LETTRE
Les corbeaux de la Justice
Tony Accurso reconnu coupable de complot, fraude et tutti quanti. Déclaré coupable sur cinq chefs d’accusation, rien de moins. Mais attention : il n’a pas encore reçu sa sentence. Passible de dix ans de prison, vous croyez que l’homme d’affaires coupable écopera d’une décennie en tôle ?
Au lendemain du prononcé de sa culpabilité commence le ballet des avocats. Le représentant de la Couronne et l’avocat de la défense vont s’asseoir… et négocier. Comme des marchands de tapis au souk. Les deux corbeaux ont tout bonnement à gagner dans l’affaire. Le procureur a de bonnes cartes en main : l’accusé est coupable, le catalogue des sentences applicables met la barre jusqu’à dix ans d’incarcération, l’homme est célèbre. L’avocat de la défense peut aller en appel, gagner du temps, invoquer un vice de procédure… La partie de poker peut débuter entre les deux porteurs de toge. Il y a fort à parier qu’ils en viendront à une entente. Où la Couronne recommandera une peine amoindrie pour toutes sortes de prétextes délirants. Que la défense acceptera d’emblée, ravie. Et que le juge imbécile entérinera vite fait. Le procureur de la Couronne jubilera : il aura gagné un procès retentissant, en envoyant un accusé médiatisé derrière les barreaux au seul prix d’une sentence bonbon de x années. Bon pour la carrière ça ! L’avocat de la Défense sourira d’aise : dans une cause perdue, il aura réussi à obtenir une réduction de prison substantielle pour son client.

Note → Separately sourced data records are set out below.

-- ==== Sys2Proof/Machine/Lanes.lean ====
section
/-! DEFINITION. The lanes and random class (07): exchanges among the participants of a home group, random numbers,
byte selection. -/

set_option linter.unusedVariables false

namespace Sys2Proof.Machine

/-! SHFL (R163). The participants are the lanes of E (R160). -/

/-- The source lane of a form: .idx, .up, .down, .xor; 32 and above name no lane. -/
def srcIdx (l k : Nat) : Nat := k
def srcUp (l k : Nat) : Nat := if k ≤ l then l - k else 32
def srcDown (l k : Nat) : Nat := l + k
def srcXor (l k : Nat) : Nat := l ^^^ k

/-- SHFL: every value is read before any write. -/
def shflForm (h : Hdr) (size k : Nat) (src : Nat → Nat → Nat) (d a : BitVec 8) (b : Opd) (pv : BitVec 3) (s : State) :
    Res :=
  simt h size ([.rd (.v a) k, .wr (.v d) k, .wp pv.toNat] ++ opdUse b 1) noPriv (fun c s =>
    let g := s.grp c.t c.g
    let from_ (l : Nat) : Nat := src l (opdGet g b l 1 false % 32)
    let ok (l : Nat) : Bool := decide (from_ l < 32) && c.E.getLsbD (from_ l)
    .adv (writePred c c.E pv.toNat ok
      (writeReg c c.E (.v d) k (fun l => regGet g (.v a) (if ok l then from_ l else l) k) s))) s

def execShflIdx (h : Hdr) (t : Ty) (d a : BitVec 8) (b : Opd) (pv : BitVec 3) (s : State) : Res :=
  shflForm h (Instr.size (.shflIdx h t d a b pv)) (tyRegs t) srcIdx d a b pv s
def execShflUp (h : Hdr) (t : Ty) (d a : BitVec 8) (b : Opd) (pv : BitVec 3) (s : State) : Res :=
  shflForm h (Instr.size (.shflUp h t d a b pv)) (tyRegs t) srcUp d a b pv s
def execShflDown (h : Hdr) (t : Ty) (d a : BitVec 8) (b : Opd) (pv : BitVec 3) (s : State) : Res :=
  shflForm h (Instr.size (.shflDown h t d a b pv)) (tyRegs t) srcDown d a b pv s
def execShflXor (h : Hdr) (t : Ty) (d a : BitVec 8) (b : Opd) (pv : BitVec 3) (s : State) : Res :=
  shflForm h (Instr.size (.shflXor h t d a b pv)) (tyRegs t) srcXor d a b pv s

/-! BALLOT (R164), VOTE (R165). -/

/-- Bit l: bit b of lane l's a, for the participants. -/
def ballotVal (g : Group) (E : Lanes) (a : Reg) (b : Opd) : Nat :=
  (laneSet fun l => E.getLsbD l && (regGet g a l 1).testBit (opdGet g b l 1 false % 32)).toNat

def execBallot (h : Hdr) (d a : Reg) (b : Opd) (s : State) : Res :=
  simt h (Instr.size (.ballot h d a b)) ([.rd a 1, .wr d 1] ++ opdUse b 1) noPriv (fun c s =>
    let m := ballotVal (s.grp c.t c.g) c.E a b
    .adv (writeReg c c.E d 1 (fun _ => m) s)) s

/-- One predicate for every participant, from those that hold pa and all of them. -/
def voteForm (h : Hdr) (size : Nat) (pd pa : BitVec 3) (f : Lanes → Lanes → Bool) (s : State) : Res :=
  simt h size [.pd pa.toNat, .wp pd.toNat] noPriv (fun c s =>
    let v := f ((s.grp c.t c.g).pred pa.toNat &&& c.E) c.E
    .adv (writePred c c.E pd.toNat (fun _ => v) s)) s

def voteAllVal (yes all : Lanes) : Bool := yes == all
def voteAnyVal (yes _all : Lanes) : Bool := yes != 0
def voteUniVal (yes all : Lanes) : Bool := yes == all || yes == 0

def execVoteAll (h : Hdr) (pd pa : BitVec 3) (s : State) : Res :=
  voteForm h (Instr.size (.voteAll h pd pa)) pd pa voteAllVal s
def execVoteAny (h : Hdr) (pd pa : BitVec 3) (s : State) : Res :=
  voteForm h (Instr.size (.voteAny h pd pa)) pd pa voteAnyVal s
def execVoteUni (h : Hdr) (pd pa : BitVec 3) (s : State) : Res :=
  voteForm h (Instr.size (.voteUni h pd pa)) pd pa voteUniVal s

/-! LRED (R166). -/

/-- The fold over the participants' values, ascending, with the union of the flags. -/
def foldVals (f : Nat → Nat → Nat × Flags) : List Nat → Nat × Flags
  | [] => (0, 0)
  | x :: xs => xs.foldl (fun (acc : Nat × Flags) y => let r := f acc.1 y; (r.1, acc.2 ||| r.2)) (x, 0)

/-- A single FP32 participant gives its own value, a NaN made canonical. -/
def foldF32 (f : Nat → Nat → Nat × Flags) (xs : List Nat) : Nat × Flags :=
  match xs with
  | [x] => (match fmtF32.read false x with
    | .nan => fmtF32.nanBits
    | _ => x, 0)
  | xs => foldVals f xs

def lredForm (h : Hdr) (size k : Nat) (d a : Reg) (f : Group → List Nat → Nat × Flags) (s : State) : Res :=
  simt h size [.rd a k, .wr d k] noPriv (fun c s =>
    let g := s.grp c.t c.g
    let r := f g ((lanes c.E).map fun l => regGet g a l k)
    .adv (orFlags c r.2 (writeReg c c.E d k (fun _ => r.1) s))) s

/-- .add of a type. -/
def lredAddVal (t : Ty) (g : Group) (xs : List Nat) : Nat × Flags :=
  if t == .f32 then foldF32 (fAdd fmtF32 .rne (flushOf g false)) xs
  else if t == .x128 then foldVals xAdd xs
  else foldVals (fun a b => (addVal t false a b, 0)) xs
def lredMinMaxVal (hi : Bool) (t : Ty) (g : Group) (xs : List Nat) : Nat × Flags :=
  if t == .f32 then foldF32 (fun a b => (fMinMax fmtF32 hi (flushOf g false) a b, 0)) xs
  else foldVals (fun a b => (if hi then maxVal t a b else minVal t a b, 0)) xs

def execLredAdd (h : Hdr) (t : Ty) (d a : Reg) (s : State) : Res :=
  lredForm h (Instr.size (.lredAdd h t d a)) (tyRegs t) d a (lredAddVal t) s
def execLredMin (h : Hdr) (t : Ty) (d a : Reg) (s : State) : Res :=
  lredForm h (Instr.size (.lredMin h t d a)) (tyRegs t) d a (lredMinMaxVal false t) s
def execLredMax (h : Hdr) (t : Ty) (d a : Reg) (s : State) : Res :=
  lredForm h (Instr.size (.lredMax h t d a)) (tyRegs t) d a (lredMinMaxVal true t) s
def execLredAnd (h : Hdr) (t : Ty) (d a : Reg) (s : State) : Res :=
  lredForm h (Instr.size (.lredAnd h t d a)) (tyRegs t) d a (fun _ => foldVals fun x y => (x &&& y, 0)) s
def execLredOr (h : Hdr) (t : Ty) (d a : Reg) (s : State) : Res :=
  lredForm h (Instr.size (.lredOr h t d a)) (tyRegs t) d a (fun _ => foldVals fun x y => (x ||| y, 0)) s
def execLredXor (h : Hdr) (t : Ty) (d a : Reg) (s : State) : Res :=
  lredForm h (Instr.size (.lredXor h t d a)) (tyRegs t) d a (fun _ => foldVals fun x y => (x ^^^ y, 0)) s

/-! RNG (R167 to R169). -/

/-- MIX32 (R167). -/
def mix32 (x : Nat) : Nat :=
  let m := 2 ^ 32
  let x := x % m
  let x := x ^^^ (x >>> 16)
  let x := x * 0x7FEB352D % m
  let x := x ^^^ (x >>> 15)
  let x := x * 0x846CA68B % m
  x ^^^ (x >>> 16)

/-- The global thread id of a lane (04 R86). -/
def threadId (s : State) (t g l : Nat) : Nat :=
  ((s.team t).linear * (s.launchOf t).groups * 32 + g * 32 + l) % 2 ^ 32

/-- The counter generator's value for draw n (R168). -/
def counterDraw (s : State) (t g l n : Nat) : Nat :=
  let tm := s.team t
  let base := mix32 (tm.rngKey.toNat ^^^ (s.launchOf t).lid.toNat ^^^ (tm.linear * 0x85EBCA6B % 2 ^ 32))
  mix32 (base ^^^ ((g * 32 + l) * 0x01000193 % 2 ^ 32) ^^^ (n * 0x9E3779B9 % 2 ^ 32))

def execRngC (h : Hdr) (d : BitVec 8) (s : State) : Res :=
  simt h (Instr.size (.rngC h d)) [.wr (.v d) 1] noPriv (fun c s0 =>
    let g := s0.grp c.t c.g
    let s := writeReg c c.E (.v d) 1 (fun l => counterDraw s0 c.t c.g l (g.draw.get l).toNat) s0
    .adv (s.modGrp c.t c.g fun gr => { gr with draw := setLanes gr.draw c.E fun l => g.draw.get l + 1 })) s

def execRngCx (h : Hdr) (d a : BitVec 8) (s : State) : Res :=
  simt h (Instr.size (.rngCx h d a)) [.rd (.v a) 1, .wr (.v d) 1] noPriv (fun c s =>
    let g := s.grp c.t c.g
    .adv (writeReg c c.E (.v d) 1 (fun l => counterDraw s c.t c.g l (regGet g (.v a) l 1)) s)) s

/-- A state of RNG.s from a seed: never 0 (R169). -/
def rngSeed (seed g : Nat) : Nat :=
  let x := mix32 (seed ^^^ g)
  if x = 0 then 1 else x
/-- One xorshift step. -/
def xorshift (x : Nat) : Nat :=
  let x := x ^^^ (x <<< 13 % 2 ^ 32)
  let x := x ^^^ (x >>> 17)
  x ^^^ (x <<< 5 % 2 ^ 32)

/-- RNG.s needs MODE.TEST = 1, whatever the rights (02 R52). -/
def needTest (s : State) (c : Ctx) : Bool := !((s.grp c.t c.g).mode.getLsbD 2)

def rngSForm (h : Hdr) (size : Nat) (d : BitVec 8) (start : State → Ctx → Nat → Nat) (s : State) : Res :=
  simt h size [.wr (.v d) 1] needTest (fun c s =>
    let x (l : Nat) : Nat := xorshift (start s c l)
    .adv ((writeReg c c.E (.v d) 1 x s).modGrp c.t c.g fun g =>
      { g with rng := setLanes g.rng c.E fun l => BitVec.ofNat 32 (x l) })) s

def execRngSStep (h : Hdr) (d : BitVec 8) (s : State) : Res :=
  rngSForm h (Instr.size (.rngSStep h d)) d (fun s c l => ((s.grp c.t c.g).rng.get l).toNat) s
def execRngSReseed (h : Hdr) (d : BitVec 8) (seed : Word) (s : State) : Res :=
  rngSForm h (Instr.size (.rngSReseed h d seed)) d (fun s c l => rngSeed seed.toNat (threadId s c.t c.g l)) s

/-! BSEL (R170). -/

/-- The bits of a byte reversed. -/
def revByte (y : Nat) : Nat := (List.range 8).foldl (fun r k => r + (if y.testBit (7 - k) then 2 ^ k else 0)) 0

def bselVal (a b c : Nat) : Nat :=
  (List.range 4).foldl (fun r i =>
    let e := fld b (8 * i) 8
    let y := fld (c * 2 ^ 32 + a) (8 * (e % 8)) 8
    let z := match fld e 3 2 with
      | 0 => y
      | 1 => 0
      | 2 => if y.testBit 7 then 0xFF else 0
      | _ => revByte y
    r + z * 2 ^ (8 * i)) 0

def execBsel (h : Hdr) (d a : Reg) (b : Opd) (cr : Reg) (s : State) : Res :=
  intABC h (Instr.size (.bsel h d a b cr)) 1 1 d a b 1 false cr 1 bselVal s

end Sys2Proof.Machine
end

Bon pour la carrière ça !
Dans l’affaire Accurso, les naïfs voudront voir un triomphe de la Justice. Erreur : une victoire du Système judiciaire. Si la Justice est aveugle, le Système judiciaire, qui l’a supplantée, sait y faire. Avec ceux qui l’habitent et qui en émergent, juges, avocats et procureurs, qui savent voir clair eux.